_INPUT DATA_:
• • • • • • •

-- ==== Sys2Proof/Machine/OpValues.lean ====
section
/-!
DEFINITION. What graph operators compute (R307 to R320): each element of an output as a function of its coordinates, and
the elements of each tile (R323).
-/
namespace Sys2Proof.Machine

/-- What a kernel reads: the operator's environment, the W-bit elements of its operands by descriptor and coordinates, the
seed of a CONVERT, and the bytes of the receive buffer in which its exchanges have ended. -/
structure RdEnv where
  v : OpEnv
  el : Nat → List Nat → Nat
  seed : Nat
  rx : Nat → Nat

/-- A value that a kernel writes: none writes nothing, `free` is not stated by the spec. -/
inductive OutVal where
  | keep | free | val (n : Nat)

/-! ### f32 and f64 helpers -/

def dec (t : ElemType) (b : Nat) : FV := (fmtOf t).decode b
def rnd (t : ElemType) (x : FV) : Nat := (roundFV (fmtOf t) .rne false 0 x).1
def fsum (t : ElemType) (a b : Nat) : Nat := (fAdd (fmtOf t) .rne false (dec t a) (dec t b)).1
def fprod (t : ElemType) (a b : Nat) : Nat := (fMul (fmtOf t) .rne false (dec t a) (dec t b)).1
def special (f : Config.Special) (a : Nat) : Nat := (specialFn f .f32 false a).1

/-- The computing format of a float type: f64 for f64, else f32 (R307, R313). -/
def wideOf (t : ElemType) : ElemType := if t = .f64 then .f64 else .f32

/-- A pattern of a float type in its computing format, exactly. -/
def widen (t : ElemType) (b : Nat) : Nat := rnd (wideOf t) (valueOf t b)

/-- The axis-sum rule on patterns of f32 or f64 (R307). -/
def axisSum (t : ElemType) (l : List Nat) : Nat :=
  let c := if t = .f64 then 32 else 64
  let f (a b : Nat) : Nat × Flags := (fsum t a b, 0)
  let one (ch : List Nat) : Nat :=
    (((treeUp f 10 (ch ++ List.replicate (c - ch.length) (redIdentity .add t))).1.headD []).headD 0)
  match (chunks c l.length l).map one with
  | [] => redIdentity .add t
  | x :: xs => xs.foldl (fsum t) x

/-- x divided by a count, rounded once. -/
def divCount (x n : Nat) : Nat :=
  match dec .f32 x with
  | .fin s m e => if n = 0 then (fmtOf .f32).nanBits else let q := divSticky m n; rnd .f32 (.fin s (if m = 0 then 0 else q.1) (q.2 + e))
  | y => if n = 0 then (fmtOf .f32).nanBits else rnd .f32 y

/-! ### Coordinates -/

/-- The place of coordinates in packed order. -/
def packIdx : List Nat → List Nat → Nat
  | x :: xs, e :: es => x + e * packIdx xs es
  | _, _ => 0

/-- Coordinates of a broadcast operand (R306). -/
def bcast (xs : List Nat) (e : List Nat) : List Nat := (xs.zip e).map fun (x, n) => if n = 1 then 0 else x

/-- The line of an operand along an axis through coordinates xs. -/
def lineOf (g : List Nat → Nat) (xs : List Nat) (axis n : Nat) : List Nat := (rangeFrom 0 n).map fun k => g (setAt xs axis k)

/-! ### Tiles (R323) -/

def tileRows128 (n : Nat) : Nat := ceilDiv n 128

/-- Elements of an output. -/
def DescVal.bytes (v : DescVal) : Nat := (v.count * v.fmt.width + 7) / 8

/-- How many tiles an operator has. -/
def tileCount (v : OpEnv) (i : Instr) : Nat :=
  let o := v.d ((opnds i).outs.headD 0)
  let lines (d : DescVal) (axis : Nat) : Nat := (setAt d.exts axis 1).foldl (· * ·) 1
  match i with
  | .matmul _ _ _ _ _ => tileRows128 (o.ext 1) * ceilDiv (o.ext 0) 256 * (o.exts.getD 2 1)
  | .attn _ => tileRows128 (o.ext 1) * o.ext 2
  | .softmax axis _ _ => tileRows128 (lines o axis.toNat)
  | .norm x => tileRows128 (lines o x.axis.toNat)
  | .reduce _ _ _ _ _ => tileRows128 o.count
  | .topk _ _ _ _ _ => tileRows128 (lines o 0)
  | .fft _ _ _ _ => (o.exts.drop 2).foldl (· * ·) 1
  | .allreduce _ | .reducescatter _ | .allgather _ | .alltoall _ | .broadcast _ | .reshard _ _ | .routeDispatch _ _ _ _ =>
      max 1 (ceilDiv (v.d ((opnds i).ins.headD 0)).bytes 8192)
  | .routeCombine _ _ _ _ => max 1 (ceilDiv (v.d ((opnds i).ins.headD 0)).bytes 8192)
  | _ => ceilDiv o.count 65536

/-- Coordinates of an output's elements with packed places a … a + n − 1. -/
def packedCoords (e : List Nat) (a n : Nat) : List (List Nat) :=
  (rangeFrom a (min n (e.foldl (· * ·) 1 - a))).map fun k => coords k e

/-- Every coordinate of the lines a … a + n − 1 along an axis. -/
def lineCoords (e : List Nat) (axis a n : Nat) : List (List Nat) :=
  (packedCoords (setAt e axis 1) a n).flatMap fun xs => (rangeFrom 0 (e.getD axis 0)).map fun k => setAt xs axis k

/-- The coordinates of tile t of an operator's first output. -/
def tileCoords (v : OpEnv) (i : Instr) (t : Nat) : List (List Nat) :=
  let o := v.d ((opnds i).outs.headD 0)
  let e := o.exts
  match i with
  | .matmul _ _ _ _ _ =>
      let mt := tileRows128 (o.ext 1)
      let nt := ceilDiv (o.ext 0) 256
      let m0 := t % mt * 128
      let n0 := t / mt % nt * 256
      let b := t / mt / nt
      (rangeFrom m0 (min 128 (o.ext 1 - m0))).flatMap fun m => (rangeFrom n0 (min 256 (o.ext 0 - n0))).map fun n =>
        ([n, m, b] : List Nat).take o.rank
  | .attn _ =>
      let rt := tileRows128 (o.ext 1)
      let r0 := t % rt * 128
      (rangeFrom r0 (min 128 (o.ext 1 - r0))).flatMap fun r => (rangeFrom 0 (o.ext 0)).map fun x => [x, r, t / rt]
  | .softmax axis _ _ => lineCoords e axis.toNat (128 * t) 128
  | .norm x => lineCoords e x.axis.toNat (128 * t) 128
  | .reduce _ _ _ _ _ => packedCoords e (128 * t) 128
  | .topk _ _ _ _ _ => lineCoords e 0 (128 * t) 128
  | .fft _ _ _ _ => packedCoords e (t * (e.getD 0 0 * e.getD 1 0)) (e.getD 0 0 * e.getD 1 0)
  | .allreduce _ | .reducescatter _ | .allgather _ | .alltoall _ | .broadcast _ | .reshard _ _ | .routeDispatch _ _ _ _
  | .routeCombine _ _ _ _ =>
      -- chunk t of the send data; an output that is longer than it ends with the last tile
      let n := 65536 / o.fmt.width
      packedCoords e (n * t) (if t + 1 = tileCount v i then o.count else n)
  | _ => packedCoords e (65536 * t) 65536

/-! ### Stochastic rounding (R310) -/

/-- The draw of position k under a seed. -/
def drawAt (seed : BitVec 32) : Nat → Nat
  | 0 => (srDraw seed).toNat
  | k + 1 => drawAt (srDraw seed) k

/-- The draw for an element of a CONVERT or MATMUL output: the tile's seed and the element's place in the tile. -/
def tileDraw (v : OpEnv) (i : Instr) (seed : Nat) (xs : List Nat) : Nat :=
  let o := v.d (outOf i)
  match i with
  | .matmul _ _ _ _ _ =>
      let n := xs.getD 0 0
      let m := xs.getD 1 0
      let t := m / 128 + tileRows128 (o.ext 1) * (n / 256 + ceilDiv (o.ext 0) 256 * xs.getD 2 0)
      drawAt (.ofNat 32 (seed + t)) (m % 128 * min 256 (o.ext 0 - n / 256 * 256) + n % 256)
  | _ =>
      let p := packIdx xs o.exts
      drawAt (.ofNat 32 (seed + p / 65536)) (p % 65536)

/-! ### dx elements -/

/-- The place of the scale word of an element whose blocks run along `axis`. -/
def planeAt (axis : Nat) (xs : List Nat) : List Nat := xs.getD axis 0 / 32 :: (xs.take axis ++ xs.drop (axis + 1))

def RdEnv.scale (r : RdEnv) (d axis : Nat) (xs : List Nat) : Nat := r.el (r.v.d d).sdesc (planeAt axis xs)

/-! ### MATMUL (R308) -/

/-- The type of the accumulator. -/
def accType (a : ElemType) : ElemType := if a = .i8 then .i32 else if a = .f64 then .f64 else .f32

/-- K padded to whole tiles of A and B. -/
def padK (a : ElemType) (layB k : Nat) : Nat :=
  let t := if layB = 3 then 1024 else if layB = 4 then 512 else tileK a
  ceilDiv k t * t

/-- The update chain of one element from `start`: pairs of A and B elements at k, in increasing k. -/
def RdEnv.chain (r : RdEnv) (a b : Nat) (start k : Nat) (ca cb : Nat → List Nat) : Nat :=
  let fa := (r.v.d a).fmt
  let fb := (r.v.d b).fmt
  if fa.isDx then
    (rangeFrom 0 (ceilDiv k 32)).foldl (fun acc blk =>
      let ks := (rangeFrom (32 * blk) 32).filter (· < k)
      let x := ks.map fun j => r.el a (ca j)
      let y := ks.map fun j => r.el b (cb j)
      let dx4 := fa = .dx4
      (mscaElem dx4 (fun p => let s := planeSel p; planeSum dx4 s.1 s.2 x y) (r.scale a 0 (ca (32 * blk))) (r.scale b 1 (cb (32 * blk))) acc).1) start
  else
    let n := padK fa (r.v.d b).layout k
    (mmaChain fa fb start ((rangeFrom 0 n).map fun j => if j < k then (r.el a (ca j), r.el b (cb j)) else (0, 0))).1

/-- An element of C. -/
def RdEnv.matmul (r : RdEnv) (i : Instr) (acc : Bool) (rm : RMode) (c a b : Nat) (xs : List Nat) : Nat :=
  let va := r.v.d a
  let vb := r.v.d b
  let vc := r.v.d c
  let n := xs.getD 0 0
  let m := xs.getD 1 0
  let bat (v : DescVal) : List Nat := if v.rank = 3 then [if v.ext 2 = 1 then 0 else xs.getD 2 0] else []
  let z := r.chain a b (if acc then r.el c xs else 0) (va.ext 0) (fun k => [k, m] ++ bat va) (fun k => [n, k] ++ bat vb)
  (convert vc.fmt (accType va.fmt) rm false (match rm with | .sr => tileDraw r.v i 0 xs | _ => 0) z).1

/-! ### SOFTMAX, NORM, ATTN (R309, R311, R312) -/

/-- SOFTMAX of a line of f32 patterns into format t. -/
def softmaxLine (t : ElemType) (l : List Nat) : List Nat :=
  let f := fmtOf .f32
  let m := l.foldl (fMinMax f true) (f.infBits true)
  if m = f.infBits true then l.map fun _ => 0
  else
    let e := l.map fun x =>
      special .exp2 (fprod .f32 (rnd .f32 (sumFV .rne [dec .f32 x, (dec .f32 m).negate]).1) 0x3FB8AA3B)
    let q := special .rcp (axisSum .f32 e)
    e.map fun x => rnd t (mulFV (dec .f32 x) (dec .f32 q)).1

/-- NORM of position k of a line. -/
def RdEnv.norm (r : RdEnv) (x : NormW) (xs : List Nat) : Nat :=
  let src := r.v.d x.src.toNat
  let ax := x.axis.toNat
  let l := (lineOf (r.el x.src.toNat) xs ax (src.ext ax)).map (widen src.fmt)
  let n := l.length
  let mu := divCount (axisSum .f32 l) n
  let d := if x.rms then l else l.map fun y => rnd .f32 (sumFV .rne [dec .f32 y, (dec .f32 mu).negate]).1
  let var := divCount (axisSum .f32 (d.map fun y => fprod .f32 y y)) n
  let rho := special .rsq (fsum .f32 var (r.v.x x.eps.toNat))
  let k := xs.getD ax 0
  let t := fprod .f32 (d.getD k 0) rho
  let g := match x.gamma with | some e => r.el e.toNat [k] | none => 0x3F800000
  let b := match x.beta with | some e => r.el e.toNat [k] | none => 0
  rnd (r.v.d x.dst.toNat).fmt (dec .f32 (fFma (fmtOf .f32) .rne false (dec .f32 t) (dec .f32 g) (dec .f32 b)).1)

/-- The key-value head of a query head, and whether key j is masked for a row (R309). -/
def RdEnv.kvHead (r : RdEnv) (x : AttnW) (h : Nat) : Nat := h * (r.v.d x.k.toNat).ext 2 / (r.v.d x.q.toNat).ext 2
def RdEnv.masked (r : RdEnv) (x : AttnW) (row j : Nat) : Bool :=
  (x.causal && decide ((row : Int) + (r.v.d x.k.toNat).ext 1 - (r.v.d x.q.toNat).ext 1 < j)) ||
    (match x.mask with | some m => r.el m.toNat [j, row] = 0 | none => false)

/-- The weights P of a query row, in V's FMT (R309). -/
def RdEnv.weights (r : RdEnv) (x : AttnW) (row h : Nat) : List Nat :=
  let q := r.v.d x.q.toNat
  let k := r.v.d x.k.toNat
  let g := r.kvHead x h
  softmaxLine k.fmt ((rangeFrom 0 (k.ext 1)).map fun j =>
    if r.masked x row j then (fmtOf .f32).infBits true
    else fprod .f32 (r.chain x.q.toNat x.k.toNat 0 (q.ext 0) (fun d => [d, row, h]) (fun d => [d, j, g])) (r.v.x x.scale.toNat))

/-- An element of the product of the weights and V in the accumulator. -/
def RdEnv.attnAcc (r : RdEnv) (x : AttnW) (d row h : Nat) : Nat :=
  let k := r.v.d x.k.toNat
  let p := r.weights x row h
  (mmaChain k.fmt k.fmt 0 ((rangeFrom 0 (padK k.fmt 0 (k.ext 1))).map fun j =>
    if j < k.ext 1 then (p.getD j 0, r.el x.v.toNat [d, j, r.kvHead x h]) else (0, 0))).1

• • • • • • •

_ASSIGNMENT_: Read the records above. Show each line that has the string "masked".

_EXERCISE RESULT_:
/-- The key-value head of a query head, and whether key j is masked for a row (R309). -/
def RdEnv.masked (r : RdEnv) (x : AttnW) (row j : Nat) : Bool :=
    if r.masked x row j then (fmtOf .f32).infBits true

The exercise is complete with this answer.